No, I thought, six wasn’t a good age for me after all. Maybe all those years ago I had been wrong; maybe I wasn’t great at connection and engagement and children. But maybe that was because I wasn’t a broken old clock.

I didn’t have the pleasure of pausing my life, staying the same person in the same place. Muang Kut and this wonderful, kind family didn’t have that luxury either. None of us got to choose to remain the same, to live the same experience over again. I didn’t come back to the same village, nor did I come back as the same person. Life, unlike those clocks, moved on. Hands rotated thousands of times. The six year old grew, the cute baby became a rambunctious child; they got a water heater with and a shower.

They were nice. Of course, they were nice, welcoming, giving. One time, they even suggested jokingly that I should hit their daughter because she was crazy, and I laughed and pretended there weren't moments when I was closer to losing my faith in myself than I ever cared to be. But our lives were no longer connected, and I didn’t feel like I was coming home, just like I was visiting, waiting, remembering happiness instead of experiencing it.

I believe everything happens the way it should. The first time I returned, I went to the school, and that little girl I adored didn’t remember me. And I was okay, really I was, but my heart hurt a little. After that, I was able to let go of that relationship, knowing that she would grow and flourish, but that the girl who had cried all the way home in my arms because I was leaving for America, was gone. So was our bond, and I could accept that maybe it was for the best. 

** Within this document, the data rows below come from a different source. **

-- ==== Sys2Proof/Machine/Exchange.lean ====
section
/-! DEFINITION. Banks and what follows from a change of the active bank (R365, R366, R382 to R385), and the
remap of the committed state to another instance layout (R379 to R381). -/

namespace Sys2Proof.Machine

open Sys2Proof

/-! ## Banks -/

/-- The numbers of a part's bank pairs, as R390 indexes them. -/
def pairNums : Part → List Nat
  | .lfw => [0, 1, 2]
  | .prt => [3]
  | .mzp => [4]
  | .svc => [5]
  | .ocf => [6]

def setUpdPair (u : UpdBlk) (n : Nat) (f : BankPair → BankPair) : UpdBlk :=
  match n with
  | 0 => { u with lfw1 := f u.lfw1 }
  | 1 => { u with lfw2 := f u.lfw2 }
  | 2 => { u with lfw3 := f u.lfw3 }
  | 3 => { u with prt := f u.prt }
  | 4 => { u with mzp := f u.mzp }
  | 5 => { u with svc := f u.svc }
  | _ => { u with ocf := f u.ocf }

def mapPairs (u : UpdBlk) (f : BankPair → BankPair) : UpdBlk :=
  (List.range 7).foldl (fun u n => setUpdPair u n f) u

def anyPair (u : UpdBlk) (p : BankPair → Bool) : Bool := (List.range 7).any fun n => p (updPair u n)

/-- BANK_BAD follows the banks (R340). -/
def noteBanks (s : State) : State :=
  setLive s .upd uBANK_BAD (anyPair s.upd fun p => p.a.state = .bad || p.b.state = .bad)

/-- An image of a part cannot read the settings in force (R340, R385). -/
def unreadable (s : State) (part : Part) : State :=
  raise { s with upd := { s.upd with incompat := some part } } .upd uSETTINGS_INCOMPATIBLE

/-- A transfer overwrites the bank of a part's new image: what was raised of that image ends. DESIGN CHOICE (log entry 128). -/
def bankRewritten (s : State) (part : Part) : State :=
  let s1 := noteBanks s
  if s1.upd.incompat = some part then lower { s1 with upd := { s1.upd with incompat := none } } .upd uSETTINGS_INCOMPATIBLE else s1

/-- One bank of a pair: B where `onB` says so. -/
def bankOn (p : BankPair) (onB : Bool) : Bank := if onB then p.b else p.a

def setBank (p : BankPair) (onB : Bool) (f : Bank → Bank) : BankPair :=
  if onB then { p with b := f p.b } else { p with a := f p.a }

/-- The other bank becomes the active one, each with its new state; a bank without an image that has run keeps its
state. -/
def switchPair (new old : BankSt) (p : BankPair) : BankPair :=
  let was := fun (b : Bank) => if b.state = .confirmed ∨ b.state = .unconfirmed then { b with state := old } else b
  let q := setBank (setBank p (!p.onB) fun b => { b with state := new }) p.onB was
  { q with onB := !p.onB }

/-- UPDATE record of a bank's new state (R393). The spec gives its SEV as 0 or 1 and not when which, so it is a
free value (log entry 7). -/
def bankRecord (s : State) (part : Part) (st : BankSt) (img : Nat) : State :=
  let (w, s1) := takeFree s
  frameRec s1 0x0A (w.toNat % 2) (be 1 part.code ++ be 1 st.code ++ be 4 img)

def setPairs (s : State) (part : Part) (f : BankPair → BankPair) : State :=
  { s with upd := (pairNums part).foldl (fun u n => setUpdPair u n f) s.upd }

/-- A part's other banks become active (R375, R384). -/
def switchPart (s : State) (part : Part) (new old : BankSt) : State :=
  let s1 := setPairs s part (switchPair new old)
  let n := ((pairNums part).head?).getD 0
  bankRecord s1 part new (hdrImgId (activeBank (updPair s1.upd n)).header)

/-- The confirm window opens (R382). -/
def openWindow (s : State) (part : Part) (withPrt : Bool) : State :=
  let u : Unconf := { part := part, since := s.now, healthyFrom := s.now, withPrt := withPrt }
  raise { s with upd := { s.upd with unconf := some u } } .upd uCONFIRM_PENDING

def closeWindow (s : State) : State := lower { s with upd := { s.upd with unconf := none } } .upd uCONFIRM_PENDING

/-- SETFMT of an image header (R366). -/
def hdrSetFmt (h : Bytes) : Nat := fieldAt h 40 2
def hdrSetMin (h : Bytes) : Nat := fieldAt h 42 2
def hdrEpoch (h : Bytes) : Nat := fieldAt h 7 1

/-- The settings that stand in the area (R385). -/
def storedSettings (s : State) : Settings :=
  match s.upd.copyA, s.upd.copyB with
  | some a, some b => if a.intact then a else b
  | some a, none => a
  | none, some b => b
  | none, none => { fmt := s.upd.setfmt, cfg := s.cfg, partners := s.cmd.partners }

/-- The settings area at a confirmation with another format: the retained copy in the old one, then B, then A
(R385). -/
def rewriteSettings (s : State) (fmt : Nat) : State :=
  if fmt = s.upd.setfmt then s
  else
    let old := storedSettings s
    let new := { old with fmt := fmt, intact := true }
    { s with upd := { s.upd with retained := some old, copyB := some new, copyA := some new, setfmt := fmt } }

/-- Confirmation of the UNCONFIRMED part (R383, R385). -/
def confirmPart (s : State) : State :=
  match s.upd.unconf with
  | none => s
  | some u =>
    let n := ((pairNums u.part).head?).getD 0
    let h := (activeBank (updPair s.upd n)).header
    let s1 := if u.part = .lfw ∨ u.part = .svc then rewriteSettings s (hdrSetFmt h) else s
    let set_ := fun (p : BankPair) => setBank p p.onB fun b => { b with state := .confirmed }
    let s2 := setPairs s1 u.part set_
    let s3 := if u.withPrt then setPairs s2 .prt set_ else s2
    closeWindow (bankRecord s3 u.part .confirmed (hdrImgId h))

/-- Whether the health condition of the UNCONFIRMED part holds now (R382). -/
def healthHolds (s : State) (u : Unconf) : Bool :=
  let odd := isLive s .vot vODD_LANE || isLive s .vot vSIG_FAIL
  let mzp := !anySafeStopLive s && !odd && !isLive s .frm fBUDGET
  match u.part with
  | .lfw => !odd && !isLive s .vot vRESYNC_FAIL
      && Lane.all.all (fun l => isVoting s.vot l || s.dpx.role = .standby || s.dpx.role = .witness)
      && [s.upd.lfw1, s.upd.lfw2, s.upd.lfw3].all fun p => (activeBank p).state = .unconfirmed
  | .svc => s.cmd.partners.zipIdx.all fun p => p.1.addr == 0xFFFF || p.1.silent == 0 || !s.cmd.silent.contains p.2
  | .mzp => mzp && (!u.withPrt || (!s.prl.fenced && !isLive s .prl pINST_OUT && !isLive s .prl pLOCK_MISMATCH))
  | _ => true

/-- A source named for the part restarts the HEALTH time (R382). -/
def watchHealth (s : State) : State :=
  match s.upd.unconf with
  | none => s
  | some u =>
    if healthHolds s u then s
    else { s with upd := { s.upd with unconf := some { u with healthyFrom := s.now, healthy := false } } }

/-- Confirmation at the drain, where it does not wait for UPD_CONFIRM (R383). -/
def confirmDue (s : State) : State :=
  if (s.upd.unconf.map (·.healthy)).getD false && fieldOf s.cfg.updCtl 0 1 = 0 then confirmPart s else s

/-! ## Remap (R379 to R381) -/

/-- The instances of a layout that take nothing over from another one: those that the table does not map, and
those that break a condition of R380. -/
def unmappedOf (old new : Station) (table : List UnmappedInst) : List UnmappedInst :=
  table
    ++ (new.objects.filter fun d => !old.objects.any fun e => e.idx == d.idx && e.ty = d.ty).map (fun d => .object d.idx)
    ++ (new.groups.filter fun d => !old.groups.contains d).map (fun d => .group d.num)
    ++ (new.timers.filter fun d => !old.timers.any fun e => e.num == d.num && e.kind = d.kind && e.presetMs == d.presetMs).map
        (fun d => .timer d.num)
    ++ (new.edges.filter fun d => !old.edges.any fun e => e.num == d.num && e.input = d.input && e.restr == d.restr).map
        (fun d => .edge d.num)
    ++ (new.latches.filter fun d => !old.latches.any fun e => e.num == d.num && e.restr == d.restr).map
        (fun d => .latch d.num)

/-- The committed state in another layout (R380). -/
def remapInter (old new : Station) (table : List UnmappedInst) (x : Inter) : Inter :=
  let un := unmappedOf old new table
  { x with
    objs := new.objects.map fun d => if un.contains (.object d.idx) then coldObj d else (objOf? x d.idx).getD (coldObj d)
    groups := new.groups.map fun d => if un.contains (.group d.num) then coldGroup d else (grpOf? x d.num).getD (coldGroup d)
    timers := new.timers.map fun d => if un.contains (.timer d.num) then coldTimer d else (timerOf? x d.num).getD (coldTimer d)
    edges := new.edges.map fun d => if un.contains (.edge d.num) then coldEdge d else (edgeOf? x d.num).getD (coldEdge d)
    latches := new.latches.map fun d => if un.contains (.latch d.num) then coldLatch d else (latchOf? x d.num).getD (coldLatch d)
    prlObjs := new.objects.map fun d => (prlOf? x d.idx).getD { idx := d.idx, rep := substituteRep d.ty }
    tripCmd := new.tripSignal.zipIdx.map fun p => (x.tripCmd[p.2]?).getD false
    unmapped := un, unmappedFor := new.settle }

/-- What the table towards `new` leaves unmapped when coming from the image `base` (R380), none where it does not
map from there. -/
def forwardTable? (new : Station) (base : Nat) : Option (List UnmappedInst) :=
  (new.migration.find? (·.baseImg == base)).map (·.unmapped)

/-- The reverse table of `cur` back to the image `base`. -/
def reverseTable? (cur : Station) (base : Nat) : Option (List UnmappedInst) :=
  (cur.migration.find? (·.baseImg == base)).map (·.reverseUnmapped)

/-- Station data of a bank. -/
def bankStation? (b : Bank) : Option Station :=
  match b.content with
  | .mzp st => some st
  | _ => none

def bankPrt? (b : Bank) : Option Prt :=
  match b.content with
  | .prt p => some p
  | _ => none

/-- The preloads of an exchange are dropped. -/
def dropPreloads (v : VotBlk) : VotBlk := allLanes v fun b => { b with preloaded := false }

/-- The exchange itself: remap, bank switch, and the confirm window or the end of the fallback (R379, R384). -/
def doExchange (s : State) (e : Exchange) : State :=
  match s.mzp, bankStation? (otherBank s.upd.mzp) with
  | some old, some new =>
    let table := ((if e.back then reverseTable? old new.imgId else forwardTable? new old.imgId)).getD []
    let s1 := retryRefused { s with
      mzp := some new, core := remapInter old new table s.core, vot := dropPreloads s.vot
      upd := { s.upd with exchange := none, xframe := s.core.counter + 1 } }
    if e.back then
      let s2 := switchPart s1 .mzp .confirmed (if e.reject then .rejected else .previous)
      closeWindow { s2 with upd := { s2.upd with fbk := false } }
    else openWindow (switchPart s1 .mzp .unconfirmed .previous) .mzp false
  | _, _ => s

/-- The exchange at the drain before its frame, or at the first later one at which three lanes are VOTING and
every lane has completed its preload (R379). -/
def exchangeDrain (s : State) : State :=
  match s.upd.exchange with
  | none => s
  | some e =>
    if s.core.counter + 1 ≥ e.frame && (votingLanes s.vot).length == 3 && Lane.all.all (fun l => (laneOf s.vot l).preloaded)
        && !s.sys.stopped then doExchange s e
    else if s.core.counter + 1 ≥ e.frame && e.due.isNone then
      { s with upd := { s.upd with exchange := some { e with due := some (s.frm.tick + s.frm.T) } } }
    else s

/-! ## Fallback (R384) -/

/-- FALLBACK stays live until the next restart (R340). -/
def tellFallback (s : State) (auto : Bool) : State :=
  raise { s with upd := { s.upd with fbkAuto := auto } } .upd uFALLBACK

def lanePair (l : Lane) : Nat := l.num - 1

/-- The bank pair of one lane switches, and the lane boots from it (R377, R384). -/
def laneSwitch (s : State) (l : Lane) (new old : BankSt) : State :=
  let s1 := { s with upd := setUpdPair s.upd (lanePair l) (switchPair new old)
                     vot := setLane s.vot l fun b => { b with booting := true, why := .update, wantIn := false
                                                              wantBoot := false, tries := 0 } }
  bankRecord s1 .lfw new (hdrImgId (activeBank (updPair s1.upd (lanePair l))).header)

/-- A lane returns to its previous bank. -/
def laneBack (s : State) (l : Lane) : State :=
  laneSwitch s l .confirmed (if s.upd.fbkAuto then .rejected else .previous)

/-- Whether a lane runs an UNCONFIRMED image. -/
def onNewBank (s : State) (l : Lane) : Bool := (activeBank (updPair s.upd (lanePair l))).state = .unconfirmed

/-- Lanes that run the firmware that a fallback leaves: what is UNCONFIRMED, and where nothing is, what has a
predecessor. -/
def fallsBack (s : State) (l : Lane) : Bool :=
  let p := updPair s.upd (lanePair l)
  onNewBank s l || (!Lane.all.any (onNewBank s) && (otherBank p).state = .previous)

/-- Every lane on the new bank is to go back, lane by lane (R377, R384). -/
def lfwFallback (s : State) (auto : Bool) : State :=
  let v := Lane.all.foldl (fun v l => if fallsBack s l then setLane v l fun b => { b with wantBoot := true } else v) s.vot
  tellFallback { s with vot := v, upd := { s.upd with fbk := true } } auto

/-- The fallback of the lane firmware ends once every lane has left the new image. -/
def lfwFallbackEnd (s : State) : State :=
  if s.upd.fbk && s.upd.exchange.isNone && s.upd.svcAt.isNone && s.upd.fbkTo.isEmpty
      && !Lane.all.any (fun l => (laneOf s.vot l).wantBoot) then
    let s1 := { s with upd := { s.upd with fbk := false } }
    if (s.upd.unconf.map (·.part)) == some .lfw then closeWindow s1 else s1
  else s

/-- A lane that fails to boot or to come back on the new firmware falls back at once, and the rest of the part
with it (R377). -/
def laneFails (s : State) (l : Lane) : State :=
  if onNewBank s l then laneBack (lfwFallback s true) l else s

end Sys2Proof.Machine
end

Everything ends eventually, but I think for me, and for most, impermanence is one of the hardest concepts to grasp and hardest realities to breathe through. When we love someone, or somewhere, or something, the idea of losing them is terrifying. We want to hold onto that thing that makes us so connected for as long as possible, and in our hearts, when we’re away we hold to it the way it was, forgetting that it, along with us, change.

So when we come back and discover that that person, or place, or thing isn’t the same anymore, or we can't connect to it like we use to, we feel as though it died. We want it back; we grieve it as it remains in front of us.

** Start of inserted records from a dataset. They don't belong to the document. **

/-- BARRIER_LOSS (R247): two consecutive frames lost in one direction. -/
def execBarrierLoss (up : Bool) (now : Nat) (s : State) : Out :=
  let s := later s now
  if (if up then s.lio.vital.lossRun else s.lio.field.lossRun) < 2 then .next s
  else if up then
    .next (if vitalOn s then raise (updVital s fun v => { v with barrierLost := true }) .lio lBARRIER else s)
  else if fieldRuns s.lio.field then .next (updField s fun f => { openTrips f with barrierLost := true })
  else .next s

/-- KEY_ROUND_REPEAT (R249): KST does not show the last segment within 2 ms. -/
def execKeyRoundRepeat (now : Nat) (s : State) : Out :=
  let s := later s now
  let v := s.lio.vital
  match v.ksentAt with
  | some t =>
    if !v.keys.isEmpty && v.kseg ≥ 3 * v.keys.length && t + 2000 ≤ s.now && !roundDone v v.up then
      .next (updVital s fun v => { v with kseg := 0, ksentAt := none })
    else .next s
  | none => .next s

/-! ## Inputs (R250 to R253) -/

def setIn (f : FieldSide) (n : Nat) (g : InBlk → InBlk) : FieldSide :=
  match f.ins[n]? with
  | some i => { f with ins := f.ins.set n (g i) }
  | none => f

def setChan (f : FieldSide) (k : Nat) (g : ChanBlk → ChanBlk) : FieldSide :=
  match f.chans[k]? with
  | some c => { f with chans := f.chans.set k (g c) }
  | none => f

/-- The two-contact timing of a channel after an input's value changed (R251). -/
def channelTiming (s : State) (n : Nat) : State :=
  let k := n / 2
  if !isTwoContact (inputCfg s n).mode then s
  else
    let p0 := showsPerm s (2 * k)
    let p1 := showsPerm s (2 * k + 1)
    let now := s.now
    updField s fun f => setChan f k fun c =>
      { c with disSince := if p0 != p1 then some (c.disSince.getD now) else none
               restrSince := if !p0 && !p1 then some (c.restrSince.getD now) else none }

/-- INPUT_CHANGE (R250): the level at an input's terminal changes, for both comparators. A restrictive value
enters at once, a permissive one after FILT. -/
def execInputChange (input : Nat) (level : Bool) (now : Nat) (s : State) : Out :=
  let s := later s now
  if !fieldRuns s.lio.field ∨ nInputs s ≤ input then .next s
  else
    let c := inputCfg s input
    let restr := restrReading s input
    let t := s.now
    let s1 := updField s fun f => setIn f input fun i =>
      let i1 := { i with level := level, cmp1 := level, cmp2 := level, disSince := none }
      if isCounting c.mode then { i1 with value := level }
      else if level = restr ∨ c.filt = 0 then { i1 with value := level, since := none }
      else if i1.value = level then i1
      else { i1 with since := some (i.since.getD t) }
    .next (channelTiming s1 input)

/-- FILT_EXPIRY (R250). -/
def execFiltExpiry (input now : Nat) (s : State) : Out :=
  let s := later s now
  match s.lio.field.ins[input]? with
  | some i => match i.since with
    | some t =>
      if t + 250 * (inputCfg s input).filt ≤ s.now then
        .next (channelTiming (updField s fun f => setIn f input fun i =>
          { i with value := i.level, since := none }) input)
      else .next s
    | none => .next s
  | none => .next s

def faultChannel (f : FieldSide) (k : Nat) (on : Bool) : FieldSide :=
  setIn (setIn f (2 * k) fun i => { i with discFault := on }) (2 * k + 1) fun i => { i with discFault := on }

/-- DISCREPANCY_EXPIRY (R251). -/
def execDiscrepancyExpiry (chan now : Nat) (s : State) : Out :=
  let s := later s now
  match (s.lio.field.chans[chan]?).bind (·.disSince) with
  | some t =>
    if t + 10000 * (inputCfg s (2 * chan)).disc ≤ s.now then .next (updField s fun f => faultChannel f chan true)
    else .next s
  | none => .next s

/-- DISCREPANCY_FAULT_CLEAR (R251): both contacts restrictive together for 1 s. -/
def execDiscrepancyFaultClear (chan now : Nat) (s : State) : Out :=
  let s := later s now
  match (s.lio.field.chans[chan]?).bind (·.restrSince) with
  | some t =>
    if t + 1000000 ≤ s.now then .next (updField s fun f => faultChannel f chan false) else .next s
  | none => .next s

/-- One sample of a counting pair: the levels, and how long the level before lasted in µs (R252). -/
def pairSample (mode : InMode) (b : PairBlk) (x : Bool × Bool × Nat) : PairBlk :=
  let a := x.1
  let c := x.2.1
  let (a0, c0) := b.cur
  if (a, c) = b.cur then b
  else
    let err := (a != a0 && c != c0) || x.2.2 < 16
    let b1 := { b with cur := (a, c)
                       seqe := if err then (b.seqe + 1) % 256 else b.seqe, bad := b.bad || err }
    let home := !a && !c
    let up0 := if mode = .countSingle then a && !a0
      else home && b.entry == some (true, false) && b.cur == (false, true)
    let up1 := if mode = .countSingle then c && !c0
      else home && b.entry == some (false, true) && b.cur == (true, false)
    { b1 with cnt0 := if up0 && !b1.bad then (b1.cnt0 + 1) % 65536 else b1.cnt0
              cnt1 := if up1 && !b1.bad then (b1.cnt1 + 1) % 65536 else b1.cnt1
              entry := if home then none else some (b.entry.getD (a, c))
              bad := b1.bad && !home }

/-- AXLE_COUNT (R252): the samples that a pair's decoder has seen. -/
def execAxleCount (pair : Nat) (levels : List (Bool × Bool × Nat)) (now : Nat) (s : State) : Out :=
  let s := later s now
  let m := (inputCfg s (2 * pair)).mode
  if !fieldRuns s.lio.field ∨ nPairs s ≤ pair ∨ !isCounting m then .next s
  else match s.lio.field.pairs[pair]? with
    | some b =>
      let b1 := levels.foldl (pairSample m) b
      .next (updField s fun f => { f with pairs := f.pairs.set pair b1 })
    | none => .next s

/-- COMPARATOR_DISAGREEMENT (R252, R253): lasting 1 ms it sets the bank fault bit; on a counting input it is a
sequence error. -/
def execComparatorDisagreement (input now : Nat) (s : State) : Out :=
  let s := later s now
  if !fieldRuns s.lio.field ∨ nInputs s ≤ input then .next s
  else
    let b := input / 8
    let s1 := updField s fun f => setIn { f with ibf := f.ibf.set b true, ibTested := f.ibTested.set b false }
      input fun i => { i with cmp2 := !i.cmp1 }
    if isCounting (inputCfg s input).mode then
      .next (updField s1 fun f => match f.pairs[input / 2]? with
        | some p =>
          { f with pairs := f.pairs.set (input / 2) { p with seqe := (p.seqe + 1) % 256, bad := true } }
        | none => f)
    else .next s1

/-- SHUNT_TEST (R253): a failed one faults the input at once; in a bank whose location test is asked for it is
abandoned (R266). -/
def execShuntTest (input : Nat) (ok : Bool) (s : State) : Out :=
  let f := s.lio.field
  if !fieldRuns f ∨ nInputs s ≤ input ∨ f.locating = some (input / 8) ∨ ok then .next s
  else .next (updField s fun f => setIn f input fun i => { i with shuntFault := true })

/-- LOCATION_TEST (R253): `bad` are the inputs of the bank whose comparators disagree. -/
def execLocationTest (bank : Nat) (bad : List Nat) (aborted : Bool) (s : State) : Out :=
  if !fieldRuns s.lio.field ∨ s.lio.field.locating ≠ some bank then .next s
  else if aborted then
    .next (updField s fun f => { f with locating := none, tresBank := bank, tres := 2 })
  else
    let here := bad.filter fun n => n / 8 == bank
    .next (updField s fun f =>
      { f with locating := none, tresBank := bank, tres := if here.isEmpty then 0 else 1
               ibTested := f.ibTested.set bank true
               ibf := if here.isEmpty then f.ibf.set bank false else f.ibf
               ins := f.ins.zipIdx.map fun p =>
                 if here.contains p.2 then { p.1 with located := true } else p.1 })

/-! ## Outputs (R257 to R260) -/

def setOutAt (f : FieldSide) (n : Nat) (g : OutBlk → OutBlk) : FieldSide :=
  match f.outs[n]? with
  | some o => { f with outs := f.outs.set n (g o) }
  | none => f

def setTripAt (f : FieldSide) (c : Nat) (g : TripBlk → TripBlk) : FieldSide :=
  match f.trips[c]? with
  | some t => { f with trips := f.trips.set c (g t) }
  | none => f

/-- Code 3: both switches open and the output is locked off (R259). -/
def lockOut (f : FieldSide) (n : Nat) : FieldSide :=
  { setOutAt f n (fun o => { o with app := false, locked := true, code := 3 }) with oflt := (n, 3) }

/-- OFF_PULSE (R257): the periodic off-pulse of an energised output or close test of one that is off. -/
def execOffPulse (out : Nat) (ok : Bool) (now : Nat) (s : State) : Out :=
  let s := later s now
  if !fieldRuns s.lio.field ∨ nOutputs s ≤ out then .next s
  else
    let s1 := { s with sent := s.sent ++ [.switchTest out] }
    if ok then .next s1 else .next (updField s1 fun f => lockOut f out)

/-- TRIP_CHANNEL_TEST (R261, R262). -/
def execTripChannelTest (chan : Nat) (res : TripResult) (now : Nat) (s : State) : Out :=
  let s := later s now
  let t0 := s.now
  if !fieldRuns s.lio.field ∨ nTrips s ≤ chan then .next s
  else match res with
    | .pass => .next s
    | .degraded =>
      let on := tripOn s.lio.field chan
      .next (updField s fun f => setTripAt f chan fun t =>
        if t.degraded then t
        else { t with degraded := true, degSince := some t0, locked := t.locked || !on })
    | .locked =>
      .next (updField s fun f => setTripAt f chan fun t =>
        { t with f1 := false, f2 := false, app := false, locked := true })

/-- DEGX (R262): DEGT after the channel became DEGRADED. -/
def execDegx (chan now : Nat) (s : State) : Out :=
  let s := later s now
  let t0 := s.now
  match s.lio.field.trips[chan]? with
  | some t => match t.degSince with
    | some since =>
      if t.degraded && !t.degx && since + 60000000 * fieldOf s.cfg.lioCtl 8 8 ≤ s.now then
        .next (updField s fun f => setTripAt f chan fun t => { t with degx := true, degxAt := some t0 })
      else .next s
    | none => .next s
  | none => .next s

/-- DEGX_OPEN (R262): still energised 1 s after DEGX was set. -/
def execDegxOpen (chan now : Nat) (s : State) : Out :=
  let s := later s now
  match (s.lio.field.trips[chan]?).bind (·.degxAt) with
  | some t =>
    if tripOn s.lio.field chan && t + 1000000 ≤ s.now then
      .next (updField s fun f => setTripAt f chan openTrip)
    else .next s
  | none => .next s

/-- A bank's group switch opens, to be classified 1 ms later; every output of the bank is off (R259). -/
def openGroup (now bank out : Nat) (f : FieldSide) : FieldSide :=
  match bank with
  | 0 => { f with grp0 := false, openAt0 := some now, openOut0 := some out }
  | 1 => { f with grp1 := false, openAt1 := some now, openOut1 := some out }
  | _ => { openTrips f with grpT := false, openAtT := some now, openOutT := some out }

/-- OUTPUT_FAULT (R259): a mismatch confirmed on an output or trip channel: `short` an off one that reads
energised at its positive terminal, otherwise a switch or current fault. In a bank already opened there is no
further reaction than its record: it is the output with the most recent fault (R246, R266). -/
def execOutputFault (out : Nat) (trip short : Bool) (now : Nat) (s : State) : Out :=
  let s := later s now
  let t := s.now
  let bank := if trip then 2 else out / 8
  if !fieldRuns s.lio.field ∨ (if trip then nTrips s else nOutputs s) ≤ out then .next s
  else if !groupOk s.lio.field bank then
    .next (if trip then s else updField s fun f => { f with oflt := (out, ((f.outs[out]?).map (·.code)).getD 0) })
  else if short then .next (updField s (openGroup t bank out))
  else if trip then
    .next (updField s fun f => setTripAt f out fun t =>
      { t with f1 := false, f2 := false, app := false, locked := true })
  else .next (updField s fun f => lockOut f out)

/-- FAULT_CLASSIFICATION (R259): 1 ms after the group switch opened, code 1 where the terminal still reads
high, code 2 where it reads low. -/
def execFaultClassification (bank : Nat) (high : Bool) (now : Nat) (s : State) : Out :=
  let s := later s now
  let f := s.lio.field
  let at_ := match bank with | 0 => f.openAt0 | 1 => f.openAt1 | _ => f.openAtT
  let of_ := match bank with | 0 => f.openOut0 | 1 => f.openOut1 | _ => f.openOutT
  let code := if high then 1 else 2
  match at_, of_ with
  | some t, some o =>
    if t + 1000 ≤ s.now then
      .next (updField s fun f =>
        let g := if bank ≤ 1 then { setOutAt f o (fun b => { b with code := code }) with oflt := (o, code) } else f
        match bank with
        | 0 => { g with openAt0 := none }
        | 1 => { g with openAt1 := none }
        | _ => { g with openAtT := none })
    else .next s
  | _, _ => .next s

/-- SUPPLY_SAG (R260): X2 out of 19.2 to 30 V for 10 ms, with something energised when the sag began (R266). A value within
that range opens nothing, and below 20.4 V holds new commands back. -/
def execSupplySag (x2 now : Nat) (s : State) : Out :=
  let s := later s now
  if !fieldRuns s.lio.field then .next s
  else
    let t := s.now
    .next (updField s fun f =>
      let g := { f with x2 := x2, x2Ok := f.x2Ok && decide (2040 ≤ x2 ∧ x2 ≤ 3000) }
      let lit := anythingOn f || (f.openedAt.map fun k => decide (t < k + 10000)).getD false
      if (x2 < 1920 ∨ 3000 < x2) ∧ lit then { openAll g with suplatch := true } else g)

/-- A field side that starts, with its protective latches as they were (R248, R249, R256). -/
def startField (f : FieldSide) : FieldSide :=
  { toRestart f with powered := true, inReset := false, keyed := false, kmsgs := [], kbad := true
                     downSeq := none, lossRun := 0, barrierLost := false, lastF := 0, lastF2 := 0, fence := false
                     fdis := false, locating := none, restartAt := none }

/-- A field side without power or held in reset: all outputs off, no key held. -/
def stopField (f : FieldSide) : FieldSide := { toRestart f with keyed := false, kmsgs := [], kbad := true }

/-- X2_LOSS (R248, R442): the UX-4810's field side resets; the UX-4820's runs on, its outputs without supply. -/
def execX2Loss (now : Nat) (s : State) : Out :=
  let s := later s now
  let small := s.sys.variant = 0x10
  .next (updField s fun f =>
    let g := { f with x2 := 0, x2Ok := false }
    if small then { stopField g with powered := false } else g)

/-- X2_RETURN (R248, R260): the UX-4810's field side starts again. -/
def execX2Return (x2 now : Nat) (s : State) : Out :=
  let s := later s now
  let small := s.sys.variant = 0x10
  .next (updField s fun f =>
    let g := { f with x2 := x2, x2Ok := f.x2Ok && decide (2040 ≤ x2 ∧ x2 ≤ 3000) }
    if small && !f.powered && x2 ≥ 1600 then startField g else g)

I denied this change for as long as I could, even though I knew it to be true. I had beautiful dreams of coming back to the big house by the murky brown river and staying like it was my home, teaching at the school, and having it mean something because I would mean something to this place I had once adored. The place that was one of my favorite settings on Earth, only six years ago. It is so easy to forget that a setting implies both place and time, that the locations we love are temporary.

And then I arrived, and I spent so much time being annoyed and angry, really, not because of a six year old who enjoyed acting six, but because it wasn’t the same, because my Muang Kut was gone. And I was sad for no reason, depressed, disinterested. Unwilling to engage.

I needed to move on. I full on went through the stages of grief, and it was time to accept that this place no longer held anything for me, or at least, no more than anywhere else like it.

I don’t envy those clocks covering the stilts, carefully mismatched and placed on each one. They are stalled for eternity, and will one day be tossed away, or disassembled, or perhaps, if they’re lucky, they’ll be fixed, working, rotating along to fulfill their function.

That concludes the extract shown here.